I keep an eye out for when I feel stressed or am generally not as happy as I’d like to be. I think about it analytically (to the extent that I can) to identify what the source of discomfort is. And I try to think of what I can do to make it better.
When a lot of pings are coming my way -- I pause to think whether they all need to be addressed right away. Can some wait till tomorrow? Can some things planned for tomorrow be done later in the week? I have found this to be highly effective in not feeling overwhelmed.
If something worrisome comes up (e.g., interpersonal conflicts, or a critical approval running into roadblocks), I pause to notice the discomfort. I explicitly assess whether there is something I can do about it in the moment, or if I need to think about it before doing anything. If I can do something about it, I do it and try not to dwell on it till there is an update in the situation. If I need to think about it, I mark my calendar for later in the day or the next day with “think about X” and move on with the rest of my day. “Moving on” doesn’t come naturally to me and is something I have to explicitly remind myself to do. But I’ve been able to build this muscle faster than I expected -- once I did it a couple of times and found that it helped quite a bit, it made it easier to do it in future instances.
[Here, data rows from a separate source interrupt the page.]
-- ==== Sys2Proof/Machine/EngineIssue.lean ====
section
/-! DEFINITION. Issue of an engine instruction: checks, cycles, results, stores, control (R121 to R175). -/

namespace Sys2Proof.Machine

/-- Where control goes after an instruction. -/
inductive Ctl where
  | next
  | stop
  | jump (target : Nat)
  | rep (count : Nat)
  deriving DecidableEq, Repr

/-- What one execution of an instruction does, before any of it is written (R121). `wr` lists results with their
latencies, `unal` and `single` its memory slots (R91), `far` whether `stores` go to the far-store queue. -/
structure Eff where
  fault  : Nat := 0
  frs    : List Nat := []
  wr     : List (Nat × RegWrite) := []
  clr    : BitVec 5 := 0
  posts  : List WqEntry := []
  unal   : Nat := 0
  single : Nat := 0
  ce     : Nat := 0
  ue     : List Nat := []
  load   : Option (Nat × BitVec 4 × List FarPiece) := none
  stores : List FarEntry := []
  chw    : Option (Nat × BitVec 4 × Quad Word) := none
  ctl    : Ctl := .next
  deriving DecidableEq, Repr

/-- The slots of a read or of several (R91): unaligned quads, and aligned or scalar accesses. -/
def Eff.slots (f : Eff) (ws : List Nat) (quad : Bool) : Eff :=
  if ws.isEmpty then f
  else if quad && !aligned ws then { f with unal := f.unal + 1 } else { f with single := f.single + 1 }

/-- The engine cycles of the accesses: each unaligned quad one, the others in pairs, at least one (R91, R123). -/
def Eff.cycles (f : Eff) : Nat := max 1 (f.unal + (f.single + 1) / 2)

/-- The slots that the last cycle leaves free for the queue (R96, R124). -/
def Eff.freeLast (f : Eff) : Nat :=
  if f.single = 0 then (if f.unal = 0 then 2 else 0) else f.single % 2

/-- Write-queue entries of a quad store: one per physical quad with a written lane, lower lanes first (R94, R114). -/
def quadPosts (ws : List Nat) (m : BitVec 4) (v : Quad Word) : List WqEntry :=
  let lanes := (List.range ws.length).filter fun i => m.getLsbD i
  let qs := (lanes.map fun i => ws.getD i 0 / 4).eraseDups
  qs.map fun q => lanes.foldl (fun (x : WqEntry) i =>
    let w := ws.getD i 0
    if w / 4 = q then { x with mask := x.mask ||| (1#4 <<< (w % 4)), data := x.data.set (w % 4) (v.get i) } else x)
    ⟨q, 0, Quad.all 0⟩

/-- Far-store entries: one per 32-byte unit with a written lane, the unit of word 0 first (R140, R173). -/
def farEntries (ws : List Nat) (m : BitVec 4) (v : Quad Word) : List FarEntry :=
  let lanes := (List.range ws.length).filter fun i => m.getLsbD i
  let us := ((List.range ws.length).map fun i => ws.getD i 0 / 8).eraseDups
  (us.filter fun u => lanes.any fun i => ws.getD i 0 / 8 == u).map fun u =>
    lanes.foldl (fun (x : FarEntry) i =>
      let w := ws.getD i 0
      if w / 8 = u then
        { x with mask := x.mask ||| (0xF#32 <<< (4 * (w % 8)))
                 data := (x.data &&& ~~~(0xFFFFFFFF#256 <<< (32 * (w % 8)))) ||| ((v.get i).setWidth 256 <<< (32 * (w % 8))) }
      else x) ⟨0, u, 0, 0⟩

/-- The Caldera accesses of a far load (R140). -/
def farPieces (ws : List Nat) (host : List (Nat × Nat × Int)) : List FarPiece :=
  let lanes := List.range ws.length
  ((lanes.map fun i => ws.getD i 0 / 8).eraseDups).map fun u =>
    let ls := lanes.filter fun i => ws.getD i 0 / 8 == u
    { unit := u, words := ls.map fun i => (i, ws.getD i 0), host := host.filter fun h => ls.contains h.1 }

/-- FAB cycles that a far store occupies its bank: 8 if it writes whole ECC words only, else 16 (R255). -/
def FarEntry.cycles (x : FarEntry) : Nat :=
  if (List.range 4).all fun k => let b := x.mask.extractLsb' (8 * k) 8; b == 0 || b == 0xFF then 8 else 16

/-- Puts a far request into the crossing from the engine's cluster to the fabric (R170, R173). -/
def State.offerFar (s : State) (e : Nat) (unit cycles : Nat) (k : ReqKind) : State :=
  s.xOffer (3 + e / 4) 11 (.far ⟨0, e, 0, 32 * unit, cycles, k⟩)

/-- Takes far-store entries into the queue, in order, and offers them (R173). -/
def State.takeStores (s : State) (e : Nat) (l : List FarEntry) : State :=
  l.foldl (fun s x =>
    let en := s.engine e
    let x := { x with id := en.nextFar }
    let s := s.setEngine e { en with fsq := en.fsq ++ [x], nextFar := en.nextFar + 1 }
    s.offerFar e x.unit x.cycles (.farStore e x)) s

/-- Issues a far load (R139 to R141, R175): an access that meets a queued store to its unit waits for the youngest one. -/
def State.issueLoad (s : State) (e : Nat) (tail : Bool) (fr : Nat) (m : BitVec 4) (ps : List FarPiece) : State :=
  let id := (s.engine e).nextFar
  let s := s.modEngine e fun x => { x with
    nextFar := id + 1, farLoads := x.farLoads ++ [{ id := id, tail := tail, fr := fr, mask := m, left := ps }] }
  ps.foldl (fun s p =>
    match ((s.engine e).fsq.filter fun q => q.unit == p.unit).getLast? with
    | some q => s.modEngine e fun x => { x with blocked := x.blocked ++ [⟨id, p, q.id⟩] }
    | none => s.offerFar e p.unit 8 (.farLoad e id p)) s

/-- Posts a chain write (R145, R198, R200). -/
def State.chainWrite (s : State) (e seg stamp p : Nat) (m : BitVec 4) (v : Quad Word) : State :=
  if m = 0 then s
  else
    let w : ChainWrite := ⟨s.chainId, p, (s.engine e).six.toNat, stamp, e, seg, m, v, false⟩
    ({ s with chainNow := s.chainNow ++ [w], chainId := s.chainId + 1 } : State).xOffer (3 + e / 4) 11 (.chain w.id)

/-- The program that is running, if an instruction may issue: `some tail`. Nothing issues while a store waits for
room (R131) or once the segment's count has reached its budget (R188). -/
def Engine.running (x : Engine) : Option Bool :=
  if x.heldStore.isSome then none
  else match x.phase with
    | .run i => if fld (x.segWord true i 1) 0 16 ≤ x.elapsed then none else some false
    | .tail => some true
    | _ => none

/-- A bank's program counter and repeat count after an instruction (R111, R153). -/
def RegBank.step (b : RegBank) (c : Ctl) : RegBank :=
  match c with
  | .jump t => { b with pc := t }
  | .rep n => { b with pc := b.pc + 1, rpt := n, held := false }
  | _ => if b.rpt = 0 then { b with pc := b.pc + 1, held := false } else { b with rpt := b.rpt - 1, held := true }

/-- A running segment ends where the program reaches the entry of the next enabled segment (R178). -/
def State.passEntry (s : State) (e : Nat) (tail : Bool) : State :=
  let b := (s.engine e).bank tail
  match (s.engine e).phase with
  | .run i =>
    match (s.engine e).nextEnabled (i + 1) with
    | some j =>
      if !b.held && b.pc = fld ((s.engine e).segWord true j 0) 0 14 then
        (s.segExit e i).modEngine e fun x => { x with phase := .enter j }
      else s
    | none => s
  | _ => s

/-- END: the tail program ends, or the tick program does and the tail program starts (R155, R179). -/
def State.endProgram (s : State) (e : Nat) (tail : Bool) : State :=
  if tail then s.tailEnd e
  else match (s.engine e).phase with
    | .run i => ((s.segExit e i).tailStart e).tallyMax (16 + e / 4) (s.engine e).tickCyc
    | _ => s

/-- Where the program goes after an instruction has completed. -/
def State.advance (s : State) (e : Nat) (tail : Bool) (c : Ctl) : State :=
  if c = .stop then s.endProgram e tail
  else (s.modEngine e (·.modBank tail (·.step c))).passEntry e tail

/-- FR_STALL (R142, R167): one stall cycle. -/
def State.stallCycle (s : State) (e : Nat) : State :=
  (s.emptyCycle e false).modEngine e fun x => { x with stall := x.stall + 1 }

/-- The far loads that a read of FRf waits for (R142). -/
def Engine.frPending (x : Engine) (tail : Bool) (f : Nat) : Bool := x.farLoads.any fun l => l.tail == tail && l.fr == f

/-- The stall, if there was one, is over (R177). -/
def State.stallOver (s : State) (e : Nat) : State :=
  let n := (s.engine e).stall
  if n = 0 then s else (s.hwm (rEngFarStat e) 0 16 n).modEngine e fun x => { x with stall := 0 }

/-- Completes an instruction that neither faults nor stalls and whose entries fit: access cycles, results, stores, control. -/
def State.commitEff (s : State) (e : Nat) (tail : Bool) (f : Eff) : State :=
  let x := s.engine e
  let seg := match x.phase with
    | .run i => i
    | _ => 32
  let s := s.lmEccNote e f.ce f.ue
  let s := forN (f.cycles - 1) (fun _ s =>
    (s.modEngine e fun x => { x with tickCyc := x.tickCyc + 1, elapsed := x.elapsed + 1 }).pipeStep e) s
  let stamp := (s.engine e).tickCyc + 1
  let occ := (s.engine e).wq.length + f.posts.length
  let s := s.retire e f.freeLast
  let s := s.hwm (rEngWqStat e) 0 5 occ
  let s := s.modEngine e fun x => { x with
    tickCyc := x.tickCyc + 1, elapsed := x.elapsed + 1
    wq := x.wq ++ f.posts
    inflight := x.inflight ++ f.wr.map fun w => ⟨tail, w.1, w.2⟩ }
  let s := s.modEngine e (·.modBank tail fun b => { b with flg := b.flg &&& ~~~f.clr })
  let s := s.pipeStep e
  let s := match f.chw with
    | some (p, m, v) => s.chainWrite e seg stamp p m v
    | none => s
  let s := match f.load with
    | some (r, m, ps) => s.issueLoad e tail r m ps
    | none => s
  let s := match f.ctl with
    | .jump _ => (s.emptyCycle e true).emptyCycle e true
    | _ => s
  if (s.engine e).fsq.length + f.stores.length ≤ 4 then (s.takeStores e f.stores).advance e tail f.ctl
  else (s.setBit (rEngFarStat e) 24 true).modEngine e fun x => { x with heldStore := some f.stores, stopWait := 0 }

/-- A corrected program word is counted at its fetch (R111, R159). -/
def State.countPce (s : State) (e : Nat) (tail : Bool) : State :=
  let x := s.engine e
  let b := x.bank tail
  if !b.held && SMap.get (fun _ => 0) x.progErr ((if s.actBank e then 16384 else 0) + b.pc) = 1 then
    s.bump (rEngIllStat e) 20 8 else s

/-- The engine's next instruction, if it is legal and has opcode `op`: its program kind and word. -/
def State.nextWord (s : State) (e op : Nat) : Option (Bool × IWord) :=
  match (s.engine e).running with
  | none => none
  | some tail =>
    let r := s.fetch e tail
    if r.2 = 0 && opcOf r.1 == op then some (tail, r.1) else none

/-- The drain cycles that come before an instruction which posts more entries than fit (R97); they are pipeline cycles
(R167), so the instruction reads its sources after them (log entry 31). A faulting instruction posts nothing (R190). -/
def State.drainBefore (s : State) (e : Nat) (body : State → Eff) : State :=
  forN 8 (fun _ s =>
    let f := body s
    if f.fault = 0 && decide (16 < (s.engine e).wq.length + f.posts.length) then s.drainCycle e else s) s

/-- Issues the engine's next instruction if its opcode is `op`, with the effect `body` (R121). A command whose
instruction is not the engine's next changes nothing (log entry 10). -/
def State.issue (s : State) (e op : Nat) (body : State → Bool → IWord → Eff) : State :=
  match s.nextWord e op with
  | none => s
  | some (tail, w) =>
    let s := s.drainBefore e fun s => body s tail w
    let f := body s tail w
    if f.fault ≠ 0 then s.faultAt e f.fault
    else if f.frs.any ((s.engine e).frPending tail) then s.stallCycle e
    else ((s.stallOver e).countPce e tail).commitEff e tail f

end Sys2Proof.Machine
end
I often experiment with different systems and structures. For instance, I have experimented with spreading out meetings across days of the week and packing a couple of days in the week with meetings to see what works well for me.
A “failure” story: I moved to a different part of FAIR in July this year. Over the summer, I still had all my earlier responsibilities and also had a lot going on in terms of setting up a new team and project. Dhruv and I had moved from Menlo Park to San Francisco for a few months. We have several friends who live in SF, and we met quite a few new people. So our social lives were unusually active too. All in all, it was the first time in my life I remember feeling like I was approaching my capacity (for transparency: it hurts my ego a bit to acknowledge that :)). I approached it as “This doesn’t feel right. I don’t like this stress. Let me pause and take a step back. What is going on? Why am I overwhelmed? Why does it feel like I am running out of time before I’ve had a chance to do everything I want in the day? Is it really just too many things? Or am I making things more urgent than they need to be? Am I really running out of time, or does it just feel like it? Am I reacting to situations with stress in ways that are not helpful? Etc.”. I found it very useful to reflect on this every time I felt overwhelmed, and then make tweaks to make it better.
How do I approach work-life balance?
This post is already a bit long. So I’ll keep this second part short.
To be honest, I don't get the phrase “work-life” balance. To me, all of it is life! Life is a portfolio, and work is one part of the portfolio. Why don’t we talk about work-family-friends-hobbies-health-etc balance? Why do we pull just work out, and almost think of it as “anti-life”? I understand that I am privileged to have a job that I do out of interest. In contexts where one works primarily to support the rest of their life, the work-life divide makes sense. But I believe most people I interact with who discuss work-life balance are not doing their job just as a way to support the rest of life. I suppose the reasoning behind the work-life "split" is that studies show we run the risk of burnout by working too much, and we don’t run the risk of burning out by hanging out with friends too much :) I imagine that’s why work gets pulled out? Shellye Archambeau's take on work-life integration (as opposed to work-life balance) resonated with me.
I approach life holistically. Everything I described above applies to all of life. I optimize for thriving in life (not just work). I optimize for being happy in life (not just at work). The proportion of time I spend on work has varied (non-monotonically) over the years. At each point though, it was what it was because it made me happy.
Approaching life in this holistic way has led to it being overall an interesting, rewarding, and fun journey so far! We’ll see how it goes in the future :)
Wow, candid as always! Thanks, Devi, for writing this!
A joyful read. Thanks for sharing your experiences.